TASK DIRECTIONS:
Somewhere below are a line with "or FOLLOW. -/" and a later line with "fire once. -/". Output exactly those lines and all lines between them.
Segment Start: PROVIDED MATERIAL
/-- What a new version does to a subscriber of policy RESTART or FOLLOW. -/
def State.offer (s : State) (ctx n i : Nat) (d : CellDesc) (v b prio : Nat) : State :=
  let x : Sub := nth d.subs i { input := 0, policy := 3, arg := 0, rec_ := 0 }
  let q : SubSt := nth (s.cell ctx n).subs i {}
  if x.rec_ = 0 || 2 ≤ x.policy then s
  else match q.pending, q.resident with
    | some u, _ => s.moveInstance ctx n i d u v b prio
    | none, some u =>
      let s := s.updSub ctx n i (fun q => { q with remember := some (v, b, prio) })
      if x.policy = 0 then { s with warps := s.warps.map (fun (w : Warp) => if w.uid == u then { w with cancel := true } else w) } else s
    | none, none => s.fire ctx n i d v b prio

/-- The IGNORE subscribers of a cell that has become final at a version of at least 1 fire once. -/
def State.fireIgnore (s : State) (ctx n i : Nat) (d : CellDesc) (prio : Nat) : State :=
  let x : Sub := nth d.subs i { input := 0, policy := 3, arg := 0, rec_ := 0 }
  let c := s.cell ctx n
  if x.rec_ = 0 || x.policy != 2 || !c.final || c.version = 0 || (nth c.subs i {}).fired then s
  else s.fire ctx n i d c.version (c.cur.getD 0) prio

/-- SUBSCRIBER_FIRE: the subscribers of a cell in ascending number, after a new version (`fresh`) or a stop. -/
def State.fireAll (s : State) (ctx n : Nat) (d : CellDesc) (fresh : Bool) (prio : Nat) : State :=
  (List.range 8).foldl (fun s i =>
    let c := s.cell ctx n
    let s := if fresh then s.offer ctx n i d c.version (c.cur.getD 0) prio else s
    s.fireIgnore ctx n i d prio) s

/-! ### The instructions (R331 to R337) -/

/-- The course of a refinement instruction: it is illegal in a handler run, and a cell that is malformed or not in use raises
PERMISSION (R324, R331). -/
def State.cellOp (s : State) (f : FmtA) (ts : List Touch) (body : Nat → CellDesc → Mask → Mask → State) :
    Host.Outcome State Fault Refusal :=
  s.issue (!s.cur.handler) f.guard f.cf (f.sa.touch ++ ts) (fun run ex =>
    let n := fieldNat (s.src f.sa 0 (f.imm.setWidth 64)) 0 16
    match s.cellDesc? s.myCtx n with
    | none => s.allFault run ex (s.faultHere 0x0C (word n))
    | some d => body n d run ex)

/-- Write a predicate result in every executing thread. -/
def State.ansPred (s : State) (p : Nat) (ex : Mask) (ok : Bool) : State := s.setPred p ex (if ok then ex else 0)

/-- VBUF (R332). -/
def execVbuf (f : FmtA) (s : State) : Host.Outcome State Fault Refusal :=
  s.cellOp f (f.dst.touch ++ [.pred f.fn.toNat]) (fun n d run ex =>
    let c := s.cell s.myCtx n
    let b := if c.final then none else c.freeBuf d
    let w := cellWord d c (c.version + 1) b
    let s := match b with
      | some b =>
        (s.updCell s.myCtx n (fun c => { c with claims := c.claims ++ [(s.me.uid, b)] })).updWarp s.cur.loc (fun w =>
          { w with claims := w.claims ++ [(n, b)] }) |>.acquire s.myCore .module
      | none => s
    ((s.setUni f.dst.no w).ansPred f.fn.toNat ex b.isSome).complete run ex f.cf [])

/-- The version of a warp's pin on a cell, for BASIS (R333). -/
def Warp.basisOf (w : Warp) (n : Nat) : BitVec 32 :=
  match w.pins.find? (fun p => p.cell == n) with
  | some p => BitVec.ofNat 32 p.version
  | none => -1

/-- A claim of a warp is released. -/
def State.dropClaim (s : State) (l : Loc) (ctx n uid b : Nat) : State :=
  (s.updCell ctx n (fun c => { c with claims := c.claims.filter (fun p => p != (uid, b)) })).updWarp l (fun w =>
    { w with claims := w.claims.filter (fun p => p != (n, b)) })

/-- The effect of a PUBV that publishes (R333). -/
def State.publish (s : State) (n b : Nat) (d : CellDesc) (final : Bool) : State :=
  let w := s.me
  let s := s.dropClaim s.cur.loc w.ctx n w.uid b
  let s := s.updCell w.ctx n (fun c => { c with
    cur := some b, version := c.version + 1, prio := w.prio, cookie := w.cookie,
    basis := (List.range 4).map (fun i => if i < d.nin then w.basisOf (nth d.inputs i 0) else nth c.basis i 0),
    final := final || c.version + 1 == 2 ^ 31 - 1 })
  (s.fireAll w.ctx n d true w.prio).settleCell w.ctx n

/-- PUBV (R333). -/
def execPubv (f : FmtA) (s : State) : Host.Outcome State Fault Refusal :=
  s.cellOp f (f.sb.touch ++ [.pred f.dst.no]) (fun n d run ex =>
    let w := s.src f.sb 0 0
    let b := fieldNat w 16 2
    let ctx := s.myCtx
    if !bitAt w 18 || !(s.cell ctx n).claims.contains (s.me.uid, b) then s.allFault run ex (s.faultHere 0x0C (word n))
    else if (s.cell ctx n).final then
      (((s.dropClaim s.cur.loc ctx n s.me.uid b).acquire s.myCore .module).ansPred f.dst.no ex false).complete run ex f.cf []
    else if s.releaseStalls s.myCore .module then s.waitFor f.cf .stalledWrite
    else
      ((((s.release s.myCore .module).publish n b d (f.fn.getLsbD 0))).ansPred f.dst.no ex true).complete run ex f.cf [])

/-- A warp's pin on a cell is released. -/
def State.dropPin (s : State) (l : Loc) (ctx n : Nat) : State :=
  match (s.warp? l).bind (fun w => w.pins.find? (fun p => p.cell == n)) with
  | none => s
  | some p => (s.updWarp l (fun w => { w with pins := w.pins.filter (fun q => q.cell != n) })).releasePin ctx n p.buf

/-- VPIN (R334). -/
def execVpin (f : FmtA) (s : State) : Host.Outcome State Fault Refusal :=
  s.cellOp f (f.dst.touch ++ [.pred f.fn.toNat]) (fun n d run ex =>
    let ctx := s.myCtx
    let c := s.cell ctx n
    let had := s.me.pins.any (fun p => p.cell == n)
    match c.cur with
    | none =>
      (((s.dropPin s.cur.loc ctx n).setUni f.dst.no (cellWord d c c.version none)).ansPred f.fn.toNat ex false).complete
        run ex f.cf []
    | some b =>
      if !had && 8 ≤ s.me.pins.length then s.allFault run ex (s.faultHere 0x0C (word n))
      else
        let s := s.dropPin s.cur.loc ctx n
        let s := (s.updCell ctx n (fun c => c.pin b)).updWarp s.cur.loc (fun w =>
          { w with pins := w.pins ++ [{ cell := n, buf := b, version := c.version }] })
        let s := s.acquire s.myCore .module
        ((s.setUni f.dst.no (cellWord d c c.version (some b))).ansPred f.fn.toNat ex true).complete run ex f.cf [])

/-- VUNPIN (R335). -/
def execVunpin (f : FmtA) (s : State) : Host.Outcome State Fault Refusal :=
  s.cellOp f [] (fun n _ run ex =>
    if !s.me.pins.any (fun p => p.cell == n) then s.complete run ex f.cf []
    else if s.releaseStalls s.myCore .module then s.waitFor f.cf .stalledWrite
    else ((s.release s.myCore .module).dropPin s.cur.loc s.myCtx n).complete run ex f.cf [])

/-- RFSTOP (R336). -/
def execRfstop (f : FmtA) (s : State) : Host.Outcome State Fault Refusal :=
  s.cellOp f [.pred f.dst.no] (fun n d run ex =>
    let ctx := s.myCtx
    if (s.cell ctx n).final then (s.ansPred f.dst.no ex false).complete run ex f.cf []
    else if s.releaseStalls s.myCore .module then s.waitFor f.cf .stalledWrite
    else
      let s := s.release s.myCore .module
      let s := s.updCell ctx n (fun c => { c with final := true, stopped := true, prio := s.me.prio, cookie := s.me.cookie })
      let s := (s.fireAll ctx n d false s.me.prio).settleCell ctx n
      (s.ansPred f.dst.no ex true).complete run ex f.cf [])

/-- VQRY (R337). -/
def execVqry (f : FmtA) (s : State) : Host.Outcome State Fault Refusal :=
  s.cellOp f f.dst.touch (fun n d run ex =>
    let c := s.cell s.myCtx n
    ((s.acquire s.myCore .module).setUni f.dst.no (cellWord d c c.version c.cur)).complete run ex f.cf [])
Segment End: PROVIDED MATERIAL
Segment Start: PROVIDED MATERIAL
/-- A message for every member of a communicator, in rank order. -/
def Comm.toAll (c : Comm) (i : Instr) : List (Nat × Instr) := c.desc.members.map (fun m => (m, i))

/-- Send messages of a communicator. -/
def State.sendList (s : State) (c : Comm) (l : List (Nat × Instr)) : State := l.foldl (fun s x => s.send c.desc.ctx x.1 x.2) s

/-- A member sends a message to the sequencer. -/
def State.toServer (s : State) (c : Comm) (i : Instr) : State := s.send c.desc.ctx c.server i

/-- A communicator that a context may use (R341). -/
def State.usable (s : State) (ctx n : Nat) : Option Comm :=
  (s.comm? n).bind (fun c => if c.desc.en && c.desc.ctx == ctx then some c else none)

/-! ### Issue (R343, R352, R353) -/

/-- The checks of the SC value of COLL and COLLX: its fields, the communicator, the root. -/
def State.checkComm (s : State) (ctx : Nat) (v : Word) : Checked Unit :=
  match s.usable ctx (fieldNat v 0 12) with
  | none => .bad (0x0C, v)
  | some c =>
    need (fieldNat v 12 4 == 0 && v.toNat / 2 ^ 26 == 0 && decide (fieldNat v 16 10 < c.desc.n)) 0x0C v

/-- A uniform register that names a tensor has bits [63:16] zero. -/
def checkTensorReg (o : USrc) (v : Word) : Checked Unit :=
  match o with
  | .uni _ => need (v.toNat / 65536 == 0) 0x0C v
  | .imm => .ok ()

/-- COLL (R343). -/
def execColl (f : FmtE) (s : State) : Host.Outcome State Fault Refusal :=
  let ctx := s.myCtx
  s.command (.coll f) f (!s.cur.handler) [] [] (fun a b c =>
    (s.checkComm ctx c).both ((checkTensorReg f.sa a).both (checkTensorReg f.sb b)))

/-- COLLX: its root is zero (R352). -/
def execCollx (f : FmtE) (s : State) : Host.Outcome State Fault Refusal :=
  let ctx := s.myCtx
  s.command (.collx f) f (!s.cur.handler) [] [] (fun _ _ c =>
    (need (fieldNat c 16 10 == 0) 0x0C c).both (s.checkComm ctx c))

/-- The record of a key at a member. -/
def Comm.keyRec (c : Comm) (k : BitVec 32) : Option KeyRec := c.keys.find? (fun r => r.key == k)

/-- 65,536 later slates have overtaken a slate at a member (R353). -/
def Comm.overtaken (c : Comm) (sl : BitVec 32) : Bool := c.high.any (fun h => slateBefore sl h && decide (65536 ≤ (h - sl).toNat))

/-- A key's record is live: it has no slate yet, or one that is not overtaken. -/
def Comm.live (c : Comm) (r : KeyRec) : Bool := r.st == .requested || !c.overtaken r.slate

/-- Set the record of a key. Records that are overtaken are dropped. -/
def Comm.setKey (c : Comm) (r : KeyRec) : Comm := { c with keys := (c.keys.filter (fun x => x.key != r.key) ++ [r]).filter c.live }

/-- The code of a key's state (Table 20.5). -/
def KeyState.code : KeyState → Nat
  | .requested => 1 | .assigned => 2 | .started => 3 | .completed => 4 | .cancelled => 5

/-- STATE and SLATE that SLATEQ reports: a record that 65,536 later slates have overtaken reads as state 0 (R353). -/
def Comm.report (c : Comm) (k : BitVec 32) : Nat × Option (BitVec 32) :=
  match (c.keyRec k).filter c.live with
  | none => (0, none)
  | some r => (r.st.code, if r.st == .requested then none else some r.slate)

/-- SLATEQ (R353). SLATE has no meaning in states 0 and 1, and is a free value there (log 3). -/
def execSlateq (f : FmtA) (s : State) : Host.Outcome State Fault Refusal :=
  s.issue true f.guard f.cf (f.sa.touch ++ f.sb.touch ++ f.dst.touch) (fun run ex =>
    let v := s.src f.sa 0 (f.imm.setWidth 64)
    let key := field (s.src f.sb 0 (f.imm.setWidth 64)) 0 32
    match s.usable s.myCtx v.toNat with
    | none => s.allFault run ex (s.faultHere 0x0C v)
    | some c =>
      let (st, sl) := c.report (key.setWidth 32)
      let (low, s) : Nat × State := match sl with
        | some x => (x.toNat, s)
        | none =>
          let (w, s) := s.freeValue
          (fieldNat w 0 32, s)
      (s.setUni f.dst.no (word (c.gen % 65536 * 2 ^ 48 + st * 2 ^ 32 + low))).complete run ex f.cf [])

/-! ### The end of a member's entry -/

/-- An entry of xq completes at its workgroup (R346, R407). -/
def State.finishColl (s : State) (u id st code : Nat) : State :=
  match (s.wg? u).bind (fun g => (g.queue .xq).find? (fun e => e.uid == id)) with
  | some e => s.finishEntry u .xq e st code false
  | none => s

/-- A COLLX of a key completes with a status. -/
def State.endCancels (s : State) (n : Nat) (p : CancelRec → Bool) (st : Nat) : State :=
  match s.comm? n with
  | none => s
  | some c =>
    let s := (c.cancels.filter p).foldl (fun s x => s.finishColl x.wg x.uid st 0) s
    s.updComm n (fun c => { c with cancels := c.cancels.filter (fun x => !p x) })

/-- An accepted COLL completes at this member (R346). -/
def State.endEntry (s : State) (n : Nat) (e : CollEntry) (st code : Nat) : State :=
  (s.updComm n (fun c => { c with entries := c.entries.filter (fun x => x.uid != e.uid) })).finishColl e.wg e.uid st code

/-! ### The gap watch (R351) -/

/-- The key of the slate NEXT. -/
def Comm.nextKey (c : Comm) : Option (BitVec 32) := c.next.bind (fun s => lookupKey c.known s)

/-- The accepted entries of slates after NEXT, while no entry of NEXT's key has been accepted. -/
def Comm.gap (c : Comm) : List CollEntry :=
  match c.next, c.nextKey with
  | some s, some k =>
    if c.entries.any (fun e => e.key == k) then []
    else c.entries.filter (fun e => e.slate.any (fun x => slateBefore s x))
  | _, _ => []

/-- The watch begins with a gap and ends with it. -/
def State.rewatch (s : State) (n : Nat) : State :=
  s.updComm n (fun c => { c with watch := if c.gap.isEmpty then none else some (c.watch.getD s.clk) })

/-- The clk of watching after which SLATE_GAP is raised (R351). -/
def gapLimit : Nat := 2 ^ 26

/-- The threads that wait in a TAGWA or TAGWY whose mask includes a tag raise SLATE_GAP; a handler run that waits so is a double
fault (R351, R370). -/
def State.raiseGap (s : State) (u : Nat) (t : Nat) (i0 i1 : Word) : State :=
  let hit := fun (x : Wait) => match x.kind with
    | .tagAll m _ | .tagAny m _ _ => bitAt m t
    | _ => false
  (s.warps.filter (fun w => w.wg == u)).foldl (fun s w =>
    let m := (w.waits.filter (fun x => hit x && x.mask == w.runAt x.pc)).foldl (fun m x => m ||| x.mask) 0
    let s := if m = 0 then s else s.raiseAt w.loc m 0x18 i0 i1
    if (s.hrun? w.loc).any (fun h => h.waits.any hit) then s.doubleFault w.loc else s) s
Segment End: PROVIDED MATERIAL
Segment Start: PROVIDED MATERIAL
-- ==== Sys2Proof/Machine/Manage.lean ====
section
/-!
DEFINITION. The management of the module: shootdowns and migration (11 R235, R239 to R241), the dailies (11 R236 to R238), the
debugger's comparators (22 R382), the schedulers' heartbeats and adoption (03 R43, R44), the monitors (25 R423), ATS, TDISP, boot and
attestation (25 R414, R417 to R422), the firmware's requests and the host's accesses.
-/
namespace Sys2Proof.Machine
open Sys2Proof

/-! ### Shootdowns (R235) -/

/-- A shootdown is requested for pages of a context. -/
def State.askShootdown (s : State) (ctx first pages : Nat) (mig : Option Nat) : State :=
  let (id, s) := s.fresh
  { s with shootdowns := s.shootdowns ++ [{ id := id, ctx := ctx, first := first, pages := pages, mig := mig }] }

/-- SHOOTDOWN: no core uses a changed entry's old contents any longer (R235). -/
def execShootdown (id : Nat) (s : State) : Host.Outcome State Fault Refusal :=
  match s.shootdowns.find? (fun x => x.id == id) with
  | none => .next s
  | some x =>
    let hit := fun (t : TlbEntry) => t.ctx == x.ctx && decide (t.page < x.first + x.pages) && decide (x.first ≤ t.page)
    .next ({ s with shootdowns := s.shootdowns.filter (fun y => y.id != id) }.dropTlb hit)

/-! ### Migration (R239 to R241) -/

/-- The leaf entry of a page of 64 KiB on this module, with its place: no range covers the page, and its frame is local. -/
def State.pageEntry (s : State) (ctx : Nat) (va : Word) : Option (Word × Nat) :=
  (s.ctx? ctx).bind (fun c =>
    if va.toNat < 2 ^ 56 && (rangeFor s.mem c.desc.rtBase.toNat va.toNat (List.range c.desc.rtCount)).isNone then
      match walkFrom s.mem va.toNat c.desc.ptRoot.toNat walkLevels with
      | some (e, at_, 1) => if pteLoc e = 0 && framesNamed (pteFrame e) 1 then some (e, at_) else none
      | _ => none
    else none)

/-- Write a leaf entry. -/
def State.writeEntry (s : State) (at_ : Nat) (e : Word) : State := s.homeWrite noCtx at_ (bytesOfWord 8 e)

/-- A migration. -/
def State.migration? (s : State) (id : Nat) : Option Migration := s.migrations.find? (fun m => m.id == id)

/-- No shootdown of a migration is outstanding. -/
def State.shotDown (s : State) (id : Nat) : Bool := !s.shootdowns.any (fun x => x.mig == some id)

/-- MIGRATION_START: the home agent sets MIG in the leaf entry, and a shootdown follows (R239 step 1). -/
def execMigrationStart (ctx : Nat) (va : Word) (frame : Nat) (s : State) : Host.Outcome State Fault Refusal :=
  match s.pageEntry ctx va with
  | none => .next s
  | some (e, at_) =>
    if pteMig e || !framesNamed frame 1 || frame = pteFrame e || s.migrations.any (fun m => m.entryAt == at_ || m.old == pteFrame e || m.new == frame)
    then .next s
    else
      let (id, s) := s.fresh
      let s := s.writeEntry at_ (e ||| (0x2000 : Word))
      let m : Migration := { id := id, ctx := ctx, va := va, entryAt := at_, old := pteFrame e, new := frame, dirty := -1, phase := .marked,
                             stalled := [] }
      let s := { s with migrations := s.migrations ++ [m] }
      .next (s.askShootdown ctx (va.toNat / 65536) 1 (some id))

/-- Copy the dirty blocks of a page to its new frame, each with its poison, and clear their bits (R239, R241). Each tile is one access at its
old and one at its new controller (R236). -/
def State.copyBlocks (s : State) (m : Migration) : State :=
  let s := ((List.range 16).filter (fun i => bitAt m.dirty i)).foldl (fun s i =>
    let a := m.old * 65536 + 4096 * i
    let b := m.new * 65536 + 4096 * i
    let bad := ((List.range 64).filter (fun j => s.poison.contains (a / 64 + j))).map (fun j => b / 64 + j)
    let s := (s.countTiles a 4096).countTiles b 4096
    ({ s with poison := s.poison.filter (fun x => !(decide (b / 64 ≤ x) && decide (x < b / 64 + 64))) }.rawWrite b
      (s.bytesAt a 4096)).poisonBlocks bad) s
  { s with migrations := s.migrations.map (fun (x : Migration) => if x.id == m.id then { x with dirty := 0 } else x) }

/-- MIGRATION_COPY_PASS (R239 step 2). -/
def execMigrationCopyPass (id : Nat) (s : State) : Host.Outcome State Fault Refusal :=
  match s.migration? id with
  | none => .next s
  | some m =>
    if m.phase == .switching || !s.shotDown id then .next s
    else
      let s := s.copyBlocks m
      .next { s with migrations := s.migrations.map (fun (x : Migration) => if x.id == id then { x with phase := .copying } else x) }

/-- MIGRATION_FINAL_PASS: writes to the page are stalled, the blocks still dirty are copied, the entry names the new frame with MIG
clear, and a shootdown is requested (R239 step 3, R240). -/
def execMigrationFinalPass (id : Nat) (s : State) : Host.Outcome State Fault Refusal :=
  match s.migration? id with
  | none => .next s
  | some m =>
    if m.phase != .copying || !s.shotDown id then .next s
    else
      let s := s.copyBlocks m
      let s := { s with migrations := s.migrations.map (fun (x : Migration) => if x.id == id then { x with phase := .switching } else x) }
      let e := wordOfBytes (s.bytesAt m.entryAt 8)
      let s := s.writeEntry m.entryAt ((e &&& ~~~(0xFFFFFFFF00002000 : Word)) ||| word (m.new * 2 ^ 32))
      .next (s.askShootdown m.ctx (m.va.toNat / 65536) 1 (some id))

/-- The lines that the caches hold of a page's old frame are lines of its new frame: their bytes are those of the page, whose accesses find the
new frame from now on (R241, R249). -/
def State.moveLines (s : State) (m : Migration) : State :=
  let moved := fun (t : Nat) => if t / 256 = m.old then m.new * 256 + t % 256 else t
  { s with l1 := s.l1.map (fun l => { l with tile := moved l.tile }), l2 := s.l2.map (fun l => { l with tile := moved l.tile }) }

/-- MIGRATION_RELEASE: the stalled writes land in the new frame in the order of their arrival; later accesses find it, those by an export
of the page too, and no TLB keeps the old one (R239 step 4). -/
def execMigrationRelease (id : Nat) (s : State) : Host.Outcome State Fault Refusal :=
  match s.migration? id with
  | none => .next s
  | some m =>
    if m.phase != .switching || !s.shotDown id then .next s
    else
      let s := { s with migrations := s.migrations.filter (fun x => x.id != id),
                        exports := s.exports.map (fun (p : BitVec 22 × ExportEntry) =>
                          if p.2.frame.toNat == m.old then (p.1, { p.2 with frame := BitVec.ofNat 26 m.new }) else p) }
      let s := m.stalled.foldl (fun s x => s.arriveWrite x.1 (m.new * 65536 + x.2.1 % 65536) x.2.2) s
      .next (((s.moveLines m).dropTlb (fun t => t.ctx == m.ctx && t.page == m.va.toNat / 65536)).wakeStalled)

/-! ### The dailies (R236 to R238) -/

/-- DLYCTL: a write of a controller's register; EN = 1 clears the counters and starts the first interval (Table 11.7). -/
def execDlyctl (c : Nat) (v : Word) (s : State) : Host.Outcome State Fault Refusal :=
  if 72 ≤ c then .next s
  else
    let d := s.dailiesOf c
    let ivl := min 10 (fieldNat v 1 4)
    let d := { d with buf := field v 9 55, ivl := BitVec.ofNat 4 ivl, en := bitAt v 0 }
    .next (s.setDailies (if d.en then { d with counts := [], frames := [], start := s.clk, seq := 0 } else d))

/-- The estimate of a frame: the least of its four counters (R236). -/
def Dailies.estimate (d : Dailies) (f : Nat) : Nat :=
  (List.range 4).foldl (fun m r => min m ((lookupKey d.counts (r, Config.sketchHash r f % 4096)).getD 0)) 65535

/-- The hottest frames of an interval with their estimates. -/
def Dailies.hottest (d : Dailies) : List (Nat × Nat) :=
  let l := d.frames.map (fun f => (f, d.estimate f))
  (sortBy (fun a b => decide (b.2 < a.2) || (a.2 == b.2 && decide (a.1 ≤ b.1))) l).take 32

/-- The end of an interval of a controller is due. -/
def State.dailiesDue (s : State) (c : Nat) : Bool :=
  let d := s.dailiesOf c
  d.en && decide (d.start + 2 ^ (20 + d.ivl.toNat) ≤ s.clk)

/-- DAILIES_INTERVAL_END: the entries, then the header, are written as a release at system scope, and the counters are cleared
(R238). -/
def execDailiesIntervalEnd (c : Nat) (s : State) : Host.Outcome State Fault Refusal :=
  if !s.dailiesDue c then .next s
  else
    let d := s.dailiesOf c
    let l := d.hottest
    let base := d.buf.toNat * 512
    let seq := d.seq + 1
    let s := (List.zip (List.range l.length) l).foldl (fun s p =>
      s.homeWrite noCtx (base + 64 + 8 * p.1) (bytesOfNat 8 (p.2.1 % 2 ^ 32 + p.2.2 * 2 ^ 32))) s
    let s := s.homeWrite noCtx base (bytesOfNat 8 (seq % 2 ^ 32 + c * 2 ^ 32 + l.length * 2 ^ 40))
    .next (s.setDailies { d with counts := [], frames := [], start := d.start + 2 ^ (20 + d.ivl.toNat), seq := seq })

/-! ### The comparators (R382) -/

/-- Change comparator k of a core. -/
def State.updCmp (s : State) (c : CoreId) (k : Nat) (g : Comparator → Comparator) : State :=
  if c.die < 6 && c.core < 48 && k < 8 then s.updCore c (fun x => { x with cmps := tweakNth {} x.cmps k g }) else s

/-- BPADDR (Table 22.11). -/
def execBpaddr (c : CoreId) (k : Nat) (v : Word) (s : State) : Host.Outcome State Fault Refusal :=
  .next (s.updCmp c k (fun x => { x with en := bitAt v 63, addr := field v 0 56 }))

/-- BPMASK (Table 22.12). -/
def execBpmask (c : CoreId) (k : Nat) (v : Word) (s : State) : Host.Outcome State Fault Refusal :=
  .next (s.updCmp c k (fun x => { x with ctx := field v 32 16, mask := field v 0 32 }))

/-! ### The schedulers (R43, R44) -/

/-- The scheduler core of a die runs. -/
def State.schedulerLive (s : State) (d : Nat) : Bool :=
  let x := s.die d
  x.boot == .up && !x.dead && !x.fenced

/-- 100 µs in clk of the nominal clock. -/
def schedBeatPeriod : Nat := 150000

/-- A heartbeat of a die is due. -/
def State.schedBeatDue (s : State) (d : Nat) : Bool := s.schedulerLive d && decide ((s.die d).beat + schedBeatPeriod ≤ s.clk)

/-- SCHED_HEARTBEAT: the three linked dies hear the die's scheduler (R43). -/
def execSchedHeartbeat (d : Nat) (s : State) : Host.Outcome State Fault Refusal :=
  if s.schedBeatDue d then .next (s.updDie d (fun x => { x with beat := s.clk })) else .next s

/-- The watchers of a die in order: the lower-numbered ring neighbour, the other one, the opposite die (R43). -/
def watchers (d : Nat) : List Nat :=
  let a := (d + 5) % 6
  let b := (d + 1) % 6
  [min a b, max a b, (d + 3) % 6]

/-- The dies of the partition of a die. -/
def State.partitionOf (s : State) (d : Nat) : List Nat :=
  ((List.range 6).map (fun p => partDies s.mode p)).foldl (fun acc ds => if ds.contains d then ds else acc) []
Segment End: PROVIDED MATERIAL
TASK ANSWER:
/-- What a new version does to a subscriber of policy RESTART or FOLLOW. -/
def State.offer (s : State) (ctx n i : Nat) (d : CellDesc) (v b prio : Nat) : State :=
  let x : Sub := nth d.subs i { input := 0, policy := 3, arg := 0, rec_ := 0 }
  let q : SubSt := nth (s.cell ctx n).subs i {}
  if x.rec_ = 0 || 2 ≤ x.policy then s
  else match q.pending, q.resident with
    | some u, _ => s.moveInstance ctx n i d u v b prio
    | none, some u =>
      let s := s.updSub ctx n i (fun q => { q with remember := some (v, b, prio) })
      if x.policy = 0 then { s with warps := s.warps.map (fun (w : Warp) => if w.uid == u then { w with cancel := true } else w) } else s
    | none, none => s.fire ctx n i d v b prio

/-- The IGNORE subscribers of a cell that has become final at a version of at least 1 fire once. -/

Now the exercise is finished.